# Saved entries:
theorem completes_qpCreate (made : s.dev.qpMade (s.dev.svcArg 0 % 65536) = 0) :
    let q := s.dev.svcArg 0 % 65536
    let e := s.dev.qpEntry q
    Completes (.qpCreate r) s fun d => s.dev.svcEnded d r 0 ∧ (d.qp q).ent = some e ∧ (d.qp q).st = .ready ∧
      (d.qp q).sqPsn = e.sqPsn ∧ (d.qp q).rqPsn = e.rqPsn ∧ ∀ j, j ≠ q → d.qp j = s.dev.qp j := by
  intro q e
  refine completes_svc hs fresh (op := 1) rfl free (n := 0) (us := makeQp) (by decide)
    (fun w woken => qpCreate_made (by rw [woken.svcArg, woken.qpMade, made])) (fun w => ?_) fun w d woken ended svc _ => ?_
  · exact (confined_append ..).2 ⟨(confined_cons ..).2 ⟨rfl, confined_nil⟩, (confines_resolvePeer _ _).mono (by decide) (by decide)⟩
  · have qp (j : Nat) : d.qp j = if j = q then freshQp e w.now else s.dev.qp j := by
      rw [Dev.qp, svc, ← Dev.qp, makeQp, applyAll_append, Dev.qp, keepAll_svc _ ((confines_resolvePeer _ _).leaves (by decide)), ← Dev.qp,
        applyAll_cons, applyAll_nil, qp_onQp, woken.svcArg, woken.qpEntry, woken.qp]
    refine ⟨ended, ?_, ?_, ?_, ?_, fun j other => (qp j).trans (if_neg other)⟩
    all_goals rw [qp, if_pos rfl]
    all_goals rfl

theorem completes_qpCreate_no (bad : s.dev.qpMade (s.dev.svcArg 0 % 65536) ≠ 0) : Completes (.qpCreate r) s fun d =>
    s.dev.svcEnded d r (s.dev.qpMade (s.dev.svcArg 0 % 65536)) ∧ d.svc = s.dev.svc ∧ d.commit = s.dev.commit := by
  refine completes_svc_no hs fresh (op := 1) rfl free (by decide) fun w woken => ?_
  have same : w.qpMade (w.svcArg 0 % 65536) = s.dev.qpMade (s.dev.svcArg 0 % 65536) := by rw [woken.svcArg, woken.qpMade]
  rw [← same] at bad ⊢
  exact qpCreate_no bad

theorem completes_qpDestroy_no (reset : (s.dev.qp (s.dev.svcArg 0 % 65536)).st = .reset) : Completes (.qpDestroy r) s fun d =>
    s.dev.svcEnded d r 0x12 ∧ d.svc = s.dev.svc ∧ d.commit = s.dev.commit :=
  completes_svc_no hs fresh (op := 2) rfl free (by decide) fun _ woken => if_pos (by rw [woken.svcArg, woken.qp, reset])

/-- What QP_DESTROY makes of a module (R524, R535). -/
def destroyQp (d : Dev) : List Upd :=
  let q := d.svcArg 0 % 65536
  [onQp q fun s => { QpSt.init with ent := s.ent }, .svc fun s => { s with
    held := s.held.filter fun h => h.2.1 ≠ q,
    reqs := s.reqs.map fun r => if r.qp = q then { r with cancelled := some (r.cancelled.getD 0) } else r }]

theorem completes_qpDestroy (live : (s.dev.qp (s.dev.svcArg 0 % 65536)).st ≠ .reset) :
    let q := s.dev.svcArg 0 % 65536
    Completes (.qpDestroy r) s fun d => s.dev.svcEnded d r 0 ∧ (d.qp q).st = .reset ∧ (d.qp q).sent = [] ∧ ∀ j, j ≠ q → d.qp j = s.dev.qp j := by
  intro q
  refine completes_svc hs fresh (op := 2) rfl free (n := 0) (us := destroyQp) (by decide) (fun w woken => ?_) (fun w => ?_) fun w d woken ended svc _ => ?_
  · change qpDestroy w = _
    unfold qpDestroy
    dsimp only
    rw [if_neg (by rw [woken.svcArg, woken.qp]; exact live)]
    simp only [inSequence, List.append_nil, destroyQp]
  · simp only [destroyQp, confined_cons, confined_nil, and_true]
    exact ⟨rfl, rfl⟩
  · have qp (j : Nat) : d.qp j = if j = q then { QpSt.init with ent := (s.dev.qp q).ent } else s.dev.qp j := by
      have run : (applyAll (destroyQp w) w).qp j = ((onQp (w.svcArg 0 % 65536) fun s => { QpSt.init with ent := s.ent }).apply w).qp j := rfl
      rw [qp_of_qps (congrArg SvcSt.qps svc), run, qp_onQp, woken.svcArg, woken.qp, woken.qp]
    refine ⟨ended, ?_, ?_, fun j other => (qp j).trans (if_neg other)⟩
    all_goals rw [qp, if_pos rfl]
    all_goals rfl

end pairs


/-! ### Jobs (R538, R541) -/

section jobs
variable {s : State} (hs : s.dev.steady) {r : Req} (fresh : s.dev.fresh r) (free : s.dev.bit F.SVC_CMD_STATUS_BUSY = false)
include hs fresh free

/-- The manifest that JOB_START names (R538). -/
def Dev.manifest (d : Dev) : List Byte := memRead d.hbm (d.svcRegion.1 + 4096 * (d.svcArg 0 % 4294967296)) 2112

omit hs fresh free in
theorem jobStart_eq {w : Dev} (woken : Woken s.dev w) : jobStart w =
    let b := s.dev.manifest
    (if s.dev.jobCheck b (jobOf b) = 0 then [atNextCommit ((s.dev.sliceOf (jobOf b).pkey).getD 0) (.jobStart (jobOf b))] else []) ++
      svcResult (s.dev.jobCheck b (jobOf b)) := by
  unfold jobStart
  rw [woken.hbm, woken.svcRegion, woken.svcArg]
  dsimp only
  rw [woken.jobCheck, woken.sliceOf]
  rfl

theorem completes_jobStart (good : s.dev.jobCheck s.dev.manifest (jobOf s.dev.manifest) = 0) : Completes (.jobStart r) s fun d =>
    s.dev.svcEnded d r 0 ∧ d.svc.atCommit =
      s.dev.svc.atCommit ++ [((s.dev.sliceOf (jobOf s.dev.manifest).pkey).getD 0, .jobStart (jobOf s.dev.manifest))] :=
  completes_svc_waits hs fresh (op := 3) rfl free (by decide) fun _ woken => (jobStart_eq woken).trans (by dsimp only; rw [good]; rfl)

theorem completes_jobStart_no (bad : s.dev.jobCheck s.dev.manifest (jobOf s.dev.manifest) ≠ 0) : Completes (.jobStart r) s fun d =>
    s.dev.svcEnded d r (s.dev.jobCheck s.dev.manifest (jobOf s.dev.manifest)) ∧ d.svc = s.dev.svc ∧ d.commit = s.dev.commit :=
  completes_svc_no hs fresh (op := 3) rfl free (by decide) fun _ woken => (jobStart_eq woken).trans (by dsimp only; rw [if_neg bad]; rfl)

theorem completes_jobStop {j : JobSt} (found : (s.dev.svc.jobs.find? fun j => j.handle = s.dev.svcArg 0 % 4294967296) = some j) :
    Completes (.jobStop r) s fun d => s.dev.svcEnded d r 0 ∧ d.svc.atCommit =
      s.dev.svc.atCommit ++ [((s.dev.sliceOf j.pkey).getD 0, .jobStop (s.dev.svcArg 0 % 4294967296))] := by
  refine completes_svc_waits hs fresh (op := 4) rfl free (by decide) fun w woken => ?_
  change jobStop w = _
  unfold jobStop
  dsimp only
  rw [woken.svc, woken.svcArg, found]
  dsimp only
  rw [woken.sliceOf]

theorem completes_jobStop_no (none_ : (s.dev.svc.jobs.find? fun j => j.handle = s.dev.svcArg 0 % 4294967296) = none) :
    Completes (.jobStop r) s fun d => s.dev.svcEnded d r 0x10 ∧ d.svc = s.dev.svc ∧ d.commit = s.dev.commit := by
  refine completes_svc_no hs fresh (op := 4) rfl free (by decide) fun w woken => ?_
  change jobStop w = _
  unfold jobStop
  dsimp only
  rw [woken.svc, woken.svcArg, none_]

/-! ### Exports (R542) -/

/-- The buffer that EXPORT names (R542). -/
def Dev.exportBuf (d : Dev) : Option AdapterBuf :=
  (d.adapter (d.svcArg 0 / 65536 % 4294967296)).bind fun a =>
    if a.buf0.gen = d.svcArg 0 / 281474976710656 % 65536 then some a.buf0
    else if a.buf1.gen = d.svcArg 0 / 281474976710656 % 65536 then some a.buf1 else none

omit hs fresh free in
theorem Woken.exportBuf {d e : Dev} (h : Woken d e) : e.exportBuf = d.exportBuf := by
  unfold Dev.exportBuf
  rw [h.adapter, h.svcArg]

# Work item:
Copy all lines of the records that have the string "svcEnded" in them.

# Result below:
    Completes (.qpCreate r) s fun d => s.dev.svcEnded d r 0 ∧ (d.qp q).ent = some e ∧ (d.qp q).st = .ready ∧
    s.dev.svcEnded d r (s.dev.qpMade (s.dev.svcArg 0 % 65536)) ∧ d.svc = s.dev.svc ∧ d.commit = s.dev.commit := by
    s.dev.svcEnded d r 0x12 ∧ d.svc = s.dev.svc ∧ d.commit = s.dev.commit :=
    Completes (.qpDestroy r) s fun d => s.dev.svcEnded d r 0 ∧ (d.qp q).st = .reset ∧ (d.qp q).sent = [] ∧ ∀ j, j ≠ q → d.qp j = s.dev.qp j := by
    s.dev.svcEnded d r 0 ∧ d.svc.atCommit =
    s.dev.svcEnded d r (s.dev.jobCheck s.dev.manifest (jobOf s.dev.manifest)) ∧ d.svc = s.dev.svc ∧ d.commit = s.dev.commit :=
    Completes (.jobStop r) s fun d => s.dev.svcEnded d r 0 ∧ d.svc.atCommit =
    Completes (.jobStop r) s fun d => s.dev.svcEnded d r 0x10 ∧ d.svc = s.dev.svc ∧ d.commit = s.dev.commit := by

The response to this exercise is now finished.